Information supplied:

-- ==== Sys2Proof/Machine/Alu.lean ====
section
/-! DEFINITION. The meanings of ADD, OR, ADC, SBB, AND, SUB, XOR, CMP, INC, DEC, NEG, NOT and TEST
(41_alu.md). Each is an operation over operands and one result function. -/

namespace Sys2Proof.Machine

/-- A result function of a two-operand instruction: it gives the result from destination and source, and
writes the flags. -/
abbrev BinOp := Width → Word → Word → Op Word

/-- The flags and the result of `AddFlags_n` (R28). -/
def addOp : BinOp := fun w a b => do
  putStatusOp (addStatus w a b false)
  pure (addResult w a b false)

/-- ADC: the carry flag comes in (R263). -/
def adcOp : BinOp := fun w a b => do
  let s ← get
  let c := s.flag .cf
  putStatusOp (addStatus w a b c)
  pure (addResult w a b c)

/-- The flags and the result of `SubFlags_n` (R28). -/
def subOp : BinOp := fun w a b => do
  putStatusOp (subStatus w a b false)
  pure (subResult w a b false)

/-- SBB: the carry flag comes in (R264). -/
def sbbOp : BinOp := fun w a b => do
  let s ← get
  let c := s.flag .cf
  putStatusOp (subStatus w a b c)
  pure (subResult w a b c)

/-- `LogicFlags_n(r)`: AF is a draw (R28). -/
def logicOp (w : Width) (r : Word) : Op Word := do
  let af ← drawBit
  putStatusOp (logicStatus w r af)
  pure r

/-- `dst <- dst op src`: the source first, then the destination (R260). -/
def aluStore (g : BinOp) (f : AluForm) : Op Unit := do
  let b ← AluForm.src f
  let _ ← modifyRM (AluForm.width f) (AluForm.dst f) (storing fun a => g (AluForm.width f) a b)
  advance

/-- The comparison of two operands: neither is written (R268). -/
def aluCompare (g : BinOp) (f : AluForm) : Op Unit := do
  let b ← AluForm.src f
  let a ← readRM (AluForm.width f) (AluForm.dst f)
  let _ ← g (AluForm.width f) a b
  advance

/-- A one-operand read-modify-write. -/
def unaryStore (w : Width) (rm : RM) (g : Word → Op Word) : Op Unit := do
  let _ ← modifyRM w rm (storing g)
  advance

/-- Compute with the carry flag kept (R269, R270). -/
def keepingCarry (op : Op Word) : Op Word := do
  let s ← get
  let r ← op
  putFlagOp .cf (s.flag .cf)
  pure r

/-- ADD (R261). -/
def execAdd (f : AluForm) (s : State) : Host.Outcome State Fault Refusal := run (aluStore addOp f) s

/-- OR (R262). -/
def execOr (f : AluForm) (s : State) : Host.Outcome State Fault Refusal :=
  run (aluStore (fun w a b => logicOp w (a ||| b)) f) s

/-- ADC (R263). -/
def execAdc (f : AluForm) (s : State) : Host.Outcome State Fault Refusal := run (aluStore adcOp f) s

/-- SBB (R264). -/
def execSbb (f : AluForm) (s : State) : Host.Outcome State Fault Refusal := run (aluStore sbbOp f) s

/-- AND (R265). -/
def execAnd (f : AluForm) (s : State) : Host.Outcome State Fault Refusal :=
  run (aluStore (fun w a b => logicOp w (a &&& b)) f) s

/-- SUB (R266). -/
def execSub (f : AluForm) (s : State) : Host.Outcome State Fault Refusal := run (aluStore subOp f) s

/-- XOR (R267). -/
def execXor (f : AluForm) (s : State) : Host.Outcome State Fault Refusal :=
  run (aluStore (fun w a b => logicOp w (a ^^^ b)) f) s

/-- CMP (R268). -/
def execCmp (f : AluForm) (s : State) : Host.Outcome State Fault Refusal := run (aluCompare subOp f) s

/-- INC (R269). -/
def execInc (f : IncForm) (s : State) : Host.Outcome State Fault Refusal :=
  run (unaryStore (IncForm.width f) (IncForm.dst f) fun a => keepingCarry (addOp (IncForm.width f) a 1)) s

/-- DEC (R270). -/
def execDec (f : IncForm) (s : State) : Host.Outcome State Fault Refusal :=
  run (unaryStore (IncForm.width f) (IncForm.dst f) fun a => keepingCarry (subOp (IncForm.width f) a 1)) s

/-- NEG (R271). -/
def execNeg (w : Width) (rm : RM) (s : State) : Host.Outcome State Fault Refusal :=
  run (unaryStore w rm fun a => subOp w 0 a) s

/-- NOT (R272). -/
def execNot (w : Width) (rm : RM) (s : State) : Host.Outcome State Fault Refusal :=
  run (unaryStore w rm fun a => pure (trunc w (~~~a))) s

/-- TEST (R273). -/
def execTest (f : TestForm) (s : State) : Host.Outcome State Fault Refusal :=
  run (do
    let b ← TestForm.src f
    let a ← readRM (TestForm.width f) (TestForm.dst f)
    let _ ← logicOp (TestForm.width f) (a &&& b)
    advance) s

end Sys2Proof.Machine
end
--
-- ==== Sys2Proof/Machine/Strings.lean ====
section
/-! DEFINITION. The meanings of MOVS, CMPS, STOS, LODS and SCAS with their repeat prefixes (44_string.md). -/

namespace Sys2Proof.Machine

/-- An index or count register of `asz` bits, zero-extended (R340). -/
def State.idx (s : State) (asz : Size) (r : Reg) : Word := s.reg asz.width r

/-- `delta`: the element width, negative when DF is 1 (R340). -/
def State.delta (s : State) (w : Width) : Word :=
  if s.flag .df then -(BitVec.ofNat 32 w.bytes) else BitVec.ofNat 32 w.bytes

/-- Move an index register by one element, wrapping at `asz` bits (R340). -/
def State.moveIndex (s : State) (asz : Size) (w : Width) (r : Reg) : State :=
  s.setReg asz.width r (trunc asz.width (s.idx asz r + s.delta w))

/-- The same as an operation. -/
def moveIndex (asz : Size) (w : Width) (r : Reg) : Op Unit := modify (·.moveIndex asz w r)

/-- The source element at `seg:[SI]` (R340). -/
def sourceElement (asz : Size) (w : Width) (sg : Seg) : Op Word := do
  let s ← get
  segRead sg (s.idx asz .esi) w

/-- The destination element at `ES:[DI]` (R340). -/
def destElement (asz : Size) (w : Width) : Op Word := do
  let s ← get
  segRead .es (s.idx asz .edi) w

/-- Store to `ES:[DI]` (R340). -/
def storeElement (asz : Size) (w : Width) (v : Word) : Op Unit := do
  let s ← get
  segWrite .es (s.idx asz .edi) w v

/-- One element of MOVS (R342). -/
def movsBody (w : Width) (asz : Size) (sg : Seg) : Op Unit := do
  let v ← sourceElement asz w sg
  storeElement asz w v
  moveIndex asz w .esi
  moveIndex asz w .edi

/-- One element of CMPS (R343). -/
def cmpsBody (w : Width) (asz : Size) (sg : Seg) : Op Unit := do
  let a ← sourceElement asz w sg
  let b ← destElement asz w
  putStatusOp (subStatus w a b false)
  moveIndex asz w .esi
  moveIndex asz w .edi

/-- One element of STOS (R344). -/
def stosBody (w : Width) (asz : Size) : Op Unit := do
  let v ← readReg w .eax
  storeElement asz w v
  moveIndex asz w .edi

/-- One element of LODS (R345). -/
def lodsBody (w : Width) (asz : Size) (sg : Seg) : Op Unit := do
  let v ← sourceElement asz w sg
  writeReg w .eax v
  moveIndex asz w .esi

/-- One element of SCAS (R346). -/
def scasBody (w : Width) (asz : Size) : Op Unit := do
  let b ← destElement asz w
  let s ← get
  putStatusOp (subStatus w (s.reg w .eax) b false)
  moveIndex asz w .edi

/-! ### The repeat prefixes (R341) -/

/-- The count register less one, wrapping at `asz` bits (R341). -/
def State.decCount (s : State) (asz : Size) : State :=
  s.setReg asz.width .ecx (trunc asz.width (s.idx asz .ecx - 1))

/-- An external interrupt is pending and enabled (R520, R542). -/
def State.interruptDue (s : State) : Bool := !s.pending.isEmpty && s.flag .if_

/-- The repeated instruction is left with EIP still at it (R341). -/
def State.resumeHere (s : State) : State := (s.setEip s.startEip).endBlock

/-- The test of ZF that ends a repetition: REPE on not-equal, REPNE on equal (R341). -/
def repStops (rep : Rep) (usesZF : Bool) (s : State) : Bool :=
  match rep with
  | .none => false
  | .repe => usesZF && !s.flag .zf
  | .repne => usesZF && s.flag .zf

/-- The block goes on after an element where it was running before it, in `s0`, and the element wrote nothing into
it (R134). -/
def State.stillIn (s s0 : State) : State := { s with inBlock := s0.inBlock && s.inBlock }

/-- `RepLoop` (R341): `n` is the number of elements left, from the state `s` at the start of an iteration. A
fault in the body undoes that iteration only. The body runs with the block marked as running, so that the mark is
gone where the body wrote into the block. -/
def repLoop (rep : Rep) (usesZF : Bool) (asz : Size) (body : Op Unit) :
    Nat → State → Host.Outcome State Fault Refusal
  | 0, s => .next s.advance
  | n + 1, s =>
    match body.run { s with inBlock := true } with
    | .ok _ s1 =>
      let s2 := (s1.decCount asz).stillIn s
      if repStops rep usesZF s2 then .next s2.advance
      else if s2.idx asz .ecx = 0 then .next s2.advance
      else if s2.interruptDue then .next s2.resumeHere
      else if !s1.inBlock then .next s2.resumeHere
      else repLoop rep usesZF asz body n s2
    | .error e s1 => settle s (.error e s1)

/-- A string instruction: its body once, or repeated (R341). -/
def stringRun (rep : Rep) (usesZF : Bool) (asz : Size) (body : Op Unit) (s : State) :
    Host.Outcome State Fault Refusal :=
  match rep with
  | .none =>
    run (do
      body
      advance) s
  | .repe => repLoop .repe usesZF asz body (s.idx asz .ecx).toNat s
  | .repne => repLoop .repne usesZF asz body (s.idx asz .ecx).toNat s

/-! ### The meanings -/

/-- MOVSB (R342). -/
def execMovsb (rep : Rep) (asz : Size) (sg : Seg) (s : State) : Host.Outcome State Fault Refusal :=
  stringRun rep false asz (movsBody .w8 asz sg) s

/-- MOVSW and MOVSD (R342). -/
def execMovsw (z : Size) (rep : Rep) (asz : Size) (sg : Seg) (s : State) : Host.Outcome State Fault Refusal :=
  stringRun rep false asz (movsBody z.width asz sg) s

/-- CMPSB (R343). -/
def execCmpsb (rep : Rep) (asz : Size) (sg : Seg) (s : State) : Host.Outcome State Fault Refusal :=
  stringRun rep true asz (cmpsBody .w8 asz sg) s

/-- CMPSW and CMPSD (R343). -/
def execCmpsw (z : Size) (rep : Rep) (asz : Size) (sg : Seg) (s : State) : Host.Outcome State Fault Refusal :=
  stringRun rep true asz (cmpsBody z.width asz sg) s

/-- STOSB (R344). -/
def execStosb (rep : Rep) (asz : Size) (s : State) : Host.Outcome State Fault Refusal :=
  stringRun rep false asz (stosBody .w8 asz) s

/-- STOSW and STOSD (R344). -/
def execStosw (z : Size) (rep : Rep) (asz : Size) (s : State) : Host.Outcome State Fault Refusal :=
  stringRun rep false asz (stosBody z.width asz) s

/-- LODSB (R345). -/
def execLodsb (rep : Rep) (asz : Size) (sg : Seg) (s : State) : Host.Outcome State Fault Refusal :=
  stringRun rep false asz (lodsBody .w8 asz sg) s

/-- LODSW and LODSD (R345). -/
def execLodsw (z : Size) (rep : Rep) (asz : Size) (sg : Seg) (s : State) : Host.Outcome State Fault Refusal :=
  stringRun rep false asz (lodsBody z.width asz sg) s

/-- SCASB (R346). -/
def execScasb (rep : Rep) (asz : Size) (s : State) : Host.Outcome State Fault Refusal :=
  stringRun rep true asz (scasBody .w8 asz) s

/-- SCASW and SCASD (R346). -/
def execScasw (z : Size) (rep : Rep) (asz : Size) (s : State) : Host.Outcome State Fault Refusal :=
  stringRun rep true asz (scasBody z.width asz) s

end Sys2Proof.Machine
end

Directions for this task:
Reproduce every line from the preceding data in which the word "operands" can be found.

Task solution:
(41_alu.md). Each is an operation over operands and one result function. -/
/-- The comparison of two operands: neither is written (R268). -/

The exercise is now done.